**Dataset excerpts**.
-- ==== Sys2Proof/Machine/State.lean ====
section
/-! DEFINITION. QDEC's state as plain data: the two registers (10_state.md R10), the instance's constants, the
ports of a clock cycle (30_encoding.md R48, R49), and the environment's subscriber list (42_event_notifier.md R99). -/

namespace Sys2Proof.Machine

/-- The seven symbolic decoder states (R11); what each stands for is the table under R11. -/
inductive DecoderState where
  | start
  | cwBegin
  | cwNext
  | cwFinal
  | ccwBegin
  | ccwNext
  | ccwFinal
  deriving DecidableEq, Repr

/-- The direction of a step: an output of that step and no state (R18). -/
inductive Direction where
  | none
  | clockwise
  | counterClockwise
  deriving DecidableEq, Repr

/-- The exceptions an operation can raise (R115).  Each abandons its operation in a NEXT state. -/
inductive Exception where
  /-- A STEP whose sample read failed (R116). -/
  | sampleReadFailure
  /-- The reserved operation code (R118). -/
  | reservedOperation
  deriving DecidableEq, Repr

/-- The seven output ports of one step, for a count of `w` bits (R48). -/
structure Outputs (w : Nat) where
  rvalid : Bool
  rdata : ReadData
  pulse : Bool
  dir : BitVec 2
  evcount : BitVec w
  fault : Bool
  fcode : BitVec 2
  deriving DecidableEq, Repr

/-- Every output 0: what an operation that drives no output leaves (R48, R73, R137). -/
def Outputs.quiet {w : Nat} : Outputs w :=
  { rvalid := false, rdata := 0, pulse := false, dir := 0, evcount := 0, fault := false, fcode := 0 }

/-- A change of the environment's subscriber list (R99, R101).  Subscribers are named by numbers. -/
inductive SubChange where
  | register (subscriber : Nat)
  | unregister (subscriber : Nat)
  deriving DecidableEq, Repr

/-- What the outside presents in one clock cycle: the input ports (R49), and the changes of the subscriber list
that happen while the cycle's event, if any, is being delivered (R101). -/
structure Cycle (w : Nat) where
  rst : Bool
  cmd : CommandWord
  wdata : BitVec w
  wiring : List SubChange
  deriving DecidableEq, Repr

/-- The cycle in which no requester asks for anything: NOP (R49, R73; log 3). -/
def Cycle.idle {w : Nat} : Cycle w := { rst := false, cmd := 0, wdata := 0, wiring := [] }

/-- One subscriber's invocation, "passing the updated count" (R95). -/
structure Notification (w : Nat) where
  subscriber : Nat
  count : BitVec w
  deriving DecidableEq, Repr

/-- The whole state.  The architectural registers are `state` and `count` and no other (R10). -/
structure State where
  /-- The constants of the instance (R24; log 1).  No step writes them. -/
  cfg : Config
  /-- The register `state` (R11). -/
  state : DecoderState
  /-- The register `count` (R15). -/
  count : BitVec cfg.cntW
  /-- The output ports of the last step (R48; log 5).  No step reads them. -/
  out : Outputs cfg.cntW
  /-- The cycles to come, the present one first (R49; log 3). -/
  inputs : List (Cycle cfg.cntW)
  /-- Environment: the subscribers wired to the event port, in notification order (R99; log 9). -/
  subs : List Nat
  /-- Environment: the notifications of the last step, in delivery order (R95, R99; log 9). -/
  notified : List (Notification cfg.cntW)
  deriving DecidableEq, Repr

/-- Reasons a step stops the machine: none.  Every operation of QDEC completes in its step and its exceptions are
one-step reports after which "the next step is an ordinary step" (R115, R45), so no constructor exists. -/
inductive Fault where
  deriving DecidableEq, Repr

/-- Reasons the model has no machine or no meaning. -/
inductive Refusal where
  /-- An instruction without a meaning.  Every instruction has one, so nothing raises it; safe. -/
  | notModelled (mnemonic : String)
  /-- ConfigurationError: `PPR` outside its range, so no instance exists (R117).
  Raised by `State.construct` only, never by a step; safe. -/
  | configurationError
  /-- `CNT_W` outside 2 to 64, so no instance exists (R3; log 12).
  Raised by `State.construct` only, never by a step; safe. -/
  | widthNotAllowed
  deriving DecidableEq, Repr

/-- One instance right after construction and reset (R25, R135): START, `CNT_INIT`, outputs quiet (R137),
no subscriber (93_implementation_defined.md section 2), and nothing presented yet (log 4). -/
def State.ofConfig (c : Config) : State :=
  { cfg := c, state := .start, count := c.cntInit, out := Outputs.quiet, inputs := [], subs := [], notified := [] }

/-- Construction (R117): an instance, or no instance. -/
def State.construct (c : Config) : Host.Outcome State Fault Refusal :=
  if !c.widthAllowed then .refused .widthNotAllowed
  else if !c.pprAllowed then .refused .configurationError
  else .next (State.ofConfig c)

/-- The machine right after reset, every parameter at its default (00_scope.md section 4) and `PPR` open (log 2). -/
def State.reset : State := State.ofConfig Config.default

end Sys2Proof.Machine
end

==

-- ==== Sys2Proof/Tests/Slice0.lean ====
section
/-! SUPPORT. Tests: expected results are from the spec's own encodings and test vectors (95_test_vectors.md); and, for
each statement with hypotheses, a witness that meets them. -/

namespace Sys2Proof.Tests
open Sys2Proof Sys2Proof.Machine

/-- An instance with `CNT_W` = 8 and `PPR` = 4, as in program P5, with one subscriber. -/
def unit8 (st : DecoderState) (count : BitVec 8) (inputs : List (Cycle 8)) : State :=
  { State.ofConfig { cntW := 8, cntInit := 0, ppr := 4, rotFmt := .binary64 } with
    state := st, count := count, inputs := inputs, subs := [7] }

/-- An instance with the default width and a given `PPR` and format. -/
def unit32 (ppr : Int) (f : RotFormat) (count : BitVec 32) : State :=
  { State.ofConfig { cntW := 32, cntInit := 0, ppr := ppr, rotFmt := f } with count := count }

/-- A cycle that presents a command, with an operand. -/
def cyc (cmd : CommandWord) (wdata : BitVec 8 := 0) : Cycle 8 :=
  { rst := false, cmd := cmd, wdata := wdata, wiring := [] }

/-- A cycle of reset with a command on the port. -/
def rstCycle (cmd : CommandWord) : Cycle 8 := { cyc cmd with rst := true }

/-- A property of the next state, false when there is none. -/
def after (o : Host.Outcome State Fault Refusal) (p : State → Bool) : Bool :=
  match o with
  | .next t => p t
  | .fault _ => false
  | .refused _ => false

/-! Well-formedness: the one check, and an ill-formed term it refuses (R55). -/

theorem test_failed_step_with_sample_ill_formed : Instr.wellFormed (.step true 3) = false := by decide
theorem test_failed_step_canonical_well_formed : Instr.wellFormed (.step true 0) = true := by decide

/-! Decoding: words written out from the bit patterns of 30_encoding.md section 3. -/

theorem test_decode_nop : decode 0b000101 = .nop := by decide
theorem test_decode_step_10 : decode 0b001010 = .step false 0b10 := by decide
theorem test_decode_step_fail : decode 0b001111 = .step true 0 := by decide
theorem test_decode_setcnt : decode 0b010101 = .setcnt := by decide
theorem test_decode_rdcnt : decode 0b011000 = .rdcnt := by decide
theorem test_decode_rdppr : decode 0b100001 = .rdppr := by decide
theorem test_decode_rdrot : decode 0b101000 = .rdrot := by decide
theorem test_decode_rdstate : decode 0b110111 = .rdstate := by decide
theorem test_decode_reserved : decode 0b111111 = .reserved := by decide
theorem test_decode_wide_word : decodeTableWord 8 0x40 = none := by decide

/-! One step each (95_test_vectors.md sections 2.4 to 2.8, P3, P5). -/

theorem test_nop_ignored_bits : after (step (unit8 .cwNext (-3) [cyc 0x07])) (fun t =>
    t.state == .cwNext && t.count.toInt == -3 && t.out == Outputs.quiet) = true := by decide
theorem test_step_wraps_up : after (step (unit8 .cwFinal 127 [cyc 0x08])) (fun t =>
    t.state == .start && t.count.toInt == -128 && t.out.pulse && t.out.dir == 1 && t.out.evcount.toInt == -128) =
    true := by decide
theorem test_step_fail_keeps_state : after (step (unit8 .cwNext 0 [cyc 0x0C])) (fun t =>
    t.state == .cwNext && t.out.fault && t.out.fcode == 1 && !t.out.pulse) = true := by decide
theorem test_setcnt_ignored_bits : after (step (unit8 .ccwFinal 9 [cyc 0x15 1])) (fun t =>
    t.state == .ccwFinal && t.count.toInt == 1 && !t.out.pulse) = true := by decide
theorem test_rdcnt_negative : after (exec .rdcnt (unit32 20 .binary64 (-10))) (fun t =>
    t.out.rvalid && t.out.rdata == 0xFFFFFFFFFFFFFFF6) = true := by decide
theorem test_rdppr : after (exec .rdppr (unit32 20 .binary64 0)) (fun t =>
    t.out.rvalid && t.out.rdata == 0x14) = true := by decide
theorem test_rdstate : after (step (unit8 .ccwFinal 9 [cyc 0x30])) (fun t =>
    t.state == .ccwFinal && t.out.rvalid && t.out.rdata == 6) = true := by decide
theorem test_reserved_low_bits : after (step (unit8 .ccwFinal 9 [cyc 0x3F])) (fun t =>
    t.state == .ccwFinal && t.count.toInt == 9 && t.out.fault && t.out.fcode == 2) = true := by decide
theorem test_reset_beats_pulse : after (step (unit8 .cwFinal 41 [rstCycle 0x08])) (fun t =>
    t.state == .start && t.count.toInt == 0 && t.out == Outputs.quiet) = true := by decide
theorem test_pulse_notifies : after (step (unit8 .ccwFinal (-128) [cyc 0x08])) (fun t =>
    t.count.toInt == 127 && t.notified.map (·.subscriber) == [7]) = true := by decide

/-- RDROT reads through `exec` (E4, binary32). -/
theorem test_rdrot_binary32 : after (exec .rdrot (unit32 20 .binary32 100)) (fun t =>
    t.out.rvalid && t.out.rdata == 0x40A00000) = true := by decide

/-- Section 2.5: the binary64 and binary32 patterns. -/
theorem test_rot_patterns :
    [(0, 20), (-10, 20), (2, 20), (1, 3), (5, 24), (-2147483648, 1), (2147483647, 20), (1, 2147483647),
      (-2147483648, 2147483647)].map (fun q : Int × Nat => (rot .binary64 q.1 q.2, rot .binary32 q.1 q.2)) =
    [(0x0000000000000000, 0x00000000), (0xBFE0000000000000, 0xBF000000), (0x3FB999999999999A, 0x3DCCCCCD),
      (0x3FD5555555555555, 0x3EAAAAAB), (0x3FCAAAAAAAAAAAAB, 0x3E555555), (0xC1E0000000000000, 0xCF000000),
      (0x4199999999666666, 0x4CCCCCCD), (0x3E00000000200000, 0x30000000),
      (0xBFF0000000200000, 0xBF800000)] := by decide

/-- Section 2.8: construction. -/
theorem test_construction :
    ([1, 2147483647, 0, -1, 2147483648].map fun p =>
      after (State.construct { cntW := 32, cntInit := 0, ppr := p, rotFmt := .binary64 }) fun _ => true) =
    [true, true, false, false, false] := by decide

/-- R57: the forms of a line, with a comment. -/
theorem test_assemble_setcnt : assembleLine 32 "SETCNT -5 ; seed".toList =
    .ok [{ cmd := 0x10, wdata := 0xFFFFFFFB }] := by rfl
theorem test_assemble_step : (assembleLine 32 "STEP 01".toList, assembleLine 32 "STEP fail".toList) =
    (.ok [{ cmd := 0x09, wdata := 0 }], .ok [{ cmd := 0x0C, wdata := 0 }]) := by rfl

---

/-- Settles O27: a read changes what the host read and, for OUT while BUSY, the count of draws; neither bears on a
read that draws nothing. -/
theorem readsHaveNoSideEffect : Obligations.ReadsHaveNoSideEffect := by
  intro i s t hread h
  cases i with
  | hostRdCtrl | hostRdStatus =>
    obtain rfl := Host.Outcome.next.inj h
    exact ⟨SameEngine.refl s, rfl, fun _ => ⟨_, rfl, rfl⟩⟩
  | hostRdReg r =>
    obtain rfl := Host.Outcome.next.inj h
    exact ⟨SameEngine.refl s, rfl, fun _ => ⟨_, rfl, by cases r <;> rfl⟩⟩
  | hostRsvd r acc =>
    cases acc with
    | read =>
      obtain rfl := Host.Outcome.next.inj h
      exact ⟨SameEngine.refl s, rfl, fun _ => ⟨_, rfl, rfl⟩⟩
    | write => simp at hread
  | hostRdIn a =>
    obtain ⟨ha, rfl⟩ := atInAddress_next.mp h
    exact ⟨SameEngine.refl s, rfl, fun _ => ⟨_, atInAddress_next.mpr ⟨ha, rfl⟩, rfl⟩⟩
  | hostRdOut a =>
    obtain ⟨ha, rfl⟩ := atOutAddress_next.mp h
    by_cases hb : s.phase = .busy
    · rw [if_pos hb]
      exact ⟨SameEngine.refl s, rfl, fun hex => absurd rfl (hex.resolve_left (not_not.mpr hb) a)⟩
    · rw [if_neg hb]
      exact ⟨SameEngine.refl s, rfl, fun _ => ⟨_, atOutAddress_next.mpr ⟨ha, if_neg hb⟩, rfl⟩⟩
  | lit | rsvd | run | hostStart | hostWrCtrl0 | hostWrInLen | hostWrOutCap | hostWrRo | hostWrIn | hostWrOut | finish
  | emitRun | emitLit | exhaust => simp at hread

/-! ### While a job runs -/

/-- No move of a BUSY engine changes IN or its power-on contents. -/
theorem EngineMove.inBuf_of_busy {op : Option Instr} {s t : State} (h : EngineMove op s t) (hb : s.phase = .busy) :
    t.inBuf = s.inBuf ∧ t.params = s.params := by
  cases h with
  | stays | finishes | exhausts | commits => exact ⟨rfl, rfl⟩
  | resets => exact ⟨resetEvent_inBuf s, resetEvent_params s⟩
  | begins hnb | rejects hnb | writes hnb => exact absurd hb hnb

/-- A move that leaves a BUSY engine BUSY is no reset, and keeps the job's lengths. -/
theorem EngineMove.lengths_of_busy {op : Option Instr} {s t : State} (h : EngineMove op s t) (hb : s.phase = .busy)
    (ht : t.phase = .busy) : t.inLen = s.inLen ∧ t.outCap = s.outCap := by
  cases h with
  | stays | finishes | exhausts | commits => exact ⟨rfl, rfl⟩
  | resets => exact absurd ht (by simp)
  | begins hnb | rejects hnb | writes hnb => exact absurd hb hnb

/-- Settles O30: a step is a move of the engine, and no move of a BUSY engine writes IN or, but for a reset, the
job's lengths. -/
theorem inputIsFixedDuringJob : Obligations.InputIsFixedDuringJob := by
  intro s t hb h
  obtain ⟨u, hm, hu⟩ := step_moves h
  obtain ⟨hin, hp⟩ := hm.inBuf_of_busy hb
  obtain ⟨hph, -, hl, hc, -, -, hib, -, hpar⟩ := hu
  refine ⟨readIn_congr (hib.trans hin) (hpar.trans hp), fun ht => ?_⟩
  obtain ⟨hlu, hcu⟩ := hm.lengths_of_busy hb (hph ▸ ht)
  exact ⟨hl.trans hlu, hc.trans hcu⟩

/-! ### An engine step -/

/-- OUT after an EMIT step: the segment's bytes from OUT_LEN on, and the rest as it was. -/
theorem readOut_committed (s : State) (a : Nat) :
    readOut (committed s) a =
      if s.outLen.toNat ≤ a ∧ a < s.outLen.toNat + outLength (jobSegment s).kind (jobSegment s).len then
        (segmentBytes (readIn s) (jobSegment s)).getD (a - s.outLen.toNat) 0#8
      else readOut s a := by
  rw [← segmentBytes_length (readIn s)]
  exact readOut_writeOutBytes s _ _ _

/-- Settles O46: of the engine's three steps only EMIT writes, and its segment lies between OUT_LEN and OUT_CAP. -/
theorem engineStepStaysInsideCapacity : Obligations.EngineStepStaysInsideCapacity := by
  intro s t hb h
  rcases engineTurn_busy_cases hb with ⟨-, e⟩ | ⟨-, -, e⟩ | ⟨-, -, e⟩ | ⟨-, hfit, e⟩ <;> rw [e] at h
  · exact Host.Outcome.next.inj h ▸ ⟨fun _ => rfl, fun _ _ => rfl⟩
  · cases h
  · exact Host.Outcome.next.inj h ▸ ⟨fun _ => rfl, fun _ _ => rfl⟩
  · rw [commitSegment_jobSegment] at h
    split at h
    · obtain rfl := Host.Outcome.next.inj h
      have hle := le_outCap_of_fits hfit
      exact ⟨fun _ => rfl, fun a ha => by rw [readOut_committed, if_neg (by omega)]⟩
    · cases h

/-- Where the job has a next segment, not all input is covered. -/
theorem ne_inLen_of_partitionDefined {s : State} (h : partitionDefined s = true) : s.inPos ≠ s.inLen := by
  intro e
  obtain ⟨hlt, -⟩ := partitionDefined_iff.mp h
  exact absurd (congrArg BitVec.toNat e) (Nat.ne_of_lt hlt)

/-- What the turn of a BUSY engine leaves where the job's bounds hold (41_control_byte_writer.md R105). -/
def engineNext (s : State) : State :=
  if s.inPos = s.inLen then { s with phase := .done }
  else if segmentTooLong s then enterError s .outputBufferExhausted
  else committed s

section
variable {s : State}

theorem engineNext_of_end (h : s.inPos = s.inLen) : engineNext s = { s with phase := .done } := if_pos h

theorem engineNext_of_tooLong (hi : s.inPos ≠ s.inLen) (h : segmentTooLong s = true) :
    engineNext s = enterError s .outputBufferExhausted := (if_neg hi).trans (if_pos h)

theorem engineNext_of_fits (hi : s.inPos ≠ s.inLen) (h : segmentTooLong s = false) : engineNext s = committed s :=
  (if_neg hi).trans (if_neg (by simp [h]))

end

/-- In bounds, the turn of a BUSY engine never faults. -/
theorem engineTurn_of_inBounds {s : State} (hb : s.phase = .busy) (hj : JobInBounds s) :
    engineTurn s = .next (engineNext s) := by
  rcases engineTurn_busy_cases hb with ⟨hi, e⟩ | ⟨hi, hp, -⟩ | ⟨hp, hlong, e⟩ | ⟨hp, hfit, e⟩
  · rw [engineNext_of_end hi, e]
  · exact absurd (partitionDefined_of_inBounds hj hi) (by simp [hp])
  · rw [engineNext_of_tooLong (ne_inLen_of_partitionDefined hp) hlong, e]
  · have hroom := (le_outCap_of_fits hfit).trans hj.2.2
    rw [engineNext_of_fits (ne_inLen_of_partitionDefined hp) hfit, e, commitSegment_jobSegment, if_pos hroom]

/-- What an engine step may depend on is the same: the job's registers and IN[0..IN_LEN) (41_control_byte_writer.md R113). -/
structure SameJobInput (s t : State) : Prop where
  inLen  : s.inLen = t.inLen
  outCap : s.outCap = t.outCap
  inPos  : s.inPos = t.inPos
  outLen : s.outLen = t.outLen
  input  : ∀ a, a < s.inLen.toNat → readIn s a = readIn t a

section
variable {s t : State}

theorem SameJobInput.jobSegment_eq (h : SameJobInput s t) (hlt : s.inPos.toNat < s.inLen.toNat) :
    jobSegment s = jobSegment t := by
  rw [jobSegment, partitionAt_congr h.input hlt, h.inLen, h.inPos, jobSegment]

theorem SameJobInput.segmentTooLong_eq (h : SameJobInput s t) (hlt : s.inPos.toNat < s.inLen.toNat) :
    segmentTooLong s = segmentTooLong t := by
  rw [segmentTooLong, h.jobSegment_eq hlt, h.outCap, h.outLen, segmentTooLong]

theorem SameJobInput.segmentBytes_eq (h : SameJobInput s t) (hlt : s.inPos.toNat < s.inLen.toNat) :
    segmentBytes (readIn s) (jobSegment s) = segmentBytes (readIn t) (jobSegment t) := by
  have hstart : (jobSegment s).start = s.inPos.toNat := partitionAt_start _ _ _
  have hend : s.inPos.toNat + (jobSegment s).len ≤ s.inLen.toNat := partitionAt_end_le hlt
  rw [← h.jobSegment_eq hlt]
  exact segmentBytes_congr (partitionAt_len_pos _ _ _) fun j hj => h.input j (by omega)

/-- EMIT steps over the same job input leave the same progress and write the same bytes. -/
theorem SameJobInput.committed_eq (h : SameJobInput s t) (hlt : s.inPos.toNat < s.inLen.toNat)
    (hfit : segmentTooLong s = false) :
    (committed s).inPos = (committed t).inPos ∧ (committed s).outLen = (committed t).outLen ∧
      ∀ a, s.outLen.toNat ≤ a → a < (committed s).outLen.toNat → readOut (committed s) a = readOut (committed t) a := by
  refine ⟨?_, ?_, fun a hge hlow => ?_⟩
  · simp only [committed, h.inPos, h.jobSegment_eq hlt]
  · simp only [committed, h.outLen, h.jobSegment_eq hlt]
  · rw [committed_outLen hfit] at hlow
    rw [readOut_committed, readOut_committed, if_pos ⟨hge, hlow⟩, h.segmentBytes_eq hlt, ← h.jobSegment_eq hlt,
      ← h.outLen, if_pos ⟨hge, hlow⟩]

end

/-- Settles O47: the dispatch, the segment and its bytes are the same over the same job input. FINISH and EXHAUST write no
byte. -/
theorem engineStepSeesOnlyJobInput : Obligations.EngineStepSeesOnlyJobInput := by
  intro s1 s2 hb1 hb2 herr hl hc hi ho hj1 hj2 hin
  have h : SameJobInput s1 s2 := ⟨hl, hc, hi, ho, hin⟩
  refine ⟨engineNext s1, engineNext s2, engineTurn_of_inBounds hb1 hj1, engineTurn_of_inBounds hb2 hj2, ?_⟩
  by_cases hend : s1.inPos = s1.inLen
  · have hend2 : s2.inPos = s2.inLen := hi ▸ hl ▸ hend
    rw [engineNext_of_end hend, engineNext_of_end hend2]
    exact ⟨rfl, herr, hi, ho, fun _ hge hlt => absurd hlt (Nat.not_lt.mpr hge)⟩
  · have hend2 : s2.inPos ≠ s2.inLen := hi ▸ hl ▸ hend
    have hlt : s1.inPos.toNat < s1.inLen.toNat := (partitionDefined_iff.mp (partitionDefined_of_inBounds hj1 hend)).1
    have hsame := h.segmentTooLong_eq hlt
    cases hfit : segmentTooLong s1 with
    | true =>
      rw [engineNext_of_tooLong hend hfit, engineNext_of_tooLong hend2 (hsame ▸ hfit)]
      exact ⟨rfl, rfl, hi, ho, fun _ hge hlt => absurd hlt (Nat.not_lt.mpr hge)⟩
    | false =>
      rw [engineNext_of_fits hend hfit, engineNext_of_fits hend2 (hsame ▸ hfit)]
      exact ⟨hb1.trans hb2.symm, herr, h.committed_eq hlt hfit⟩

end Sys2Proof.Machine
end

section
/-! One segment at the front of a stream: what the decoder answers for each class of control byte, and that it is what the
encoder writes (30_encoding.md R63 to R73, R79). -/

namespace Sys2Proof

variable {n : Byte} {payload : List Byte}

**EXERCISE BRIEF**.
Look through the entries above and quote exactly the lines from the line with "other (R10). -/" to the line with "it; safe. -/", counting both of those lines.

**EXERCISE RESPONSE**.
/-- The whole state.  The architectural registers are `state` and `count` and no other (R10). -/
structure State where
  /-- The constants of the instance (R24; log 1).  No step writes them. -/
  cfg : Config
  /-- The register `state` (R11). -/
  state : DecoderState
  /-- The register `count` (R15). -/
  count : BitVec cfg.cntW
  /-- The output ports of the last step (R48; log 5).  No step reads them. -/
  out : Outputs cfg.cntW
  /-- The cycles to come, the present one first (R49; log 3). -/
  inputs : List (Cycle cfg.cntW)
  /-- Environment: the subscribers wired to the event port, in notification order (R99; log 9). -/
  subs : List Nat
  /-- Environment: the notifications of the last step, in delivery order (R95, R99; log 9). -/
  notified : List (Notification cfg.cntW)
  deriving DecidableEq, Repr

/-- Reasons a step stops the machine: none.  Every operation of QDEC completes in its step and its exceptions are
one-step reports after which "the next step is an ordinary step" (R115, R45), so no constructor exists. -/
inductive Fault where
  deriving DecidableEq, Repr

/-- Reasons the model has no machine or no meaning. -/
inductive Refusal where
  /-- An instruction without a meaning.  Every instruction has one, so nothing raises it; safe. -/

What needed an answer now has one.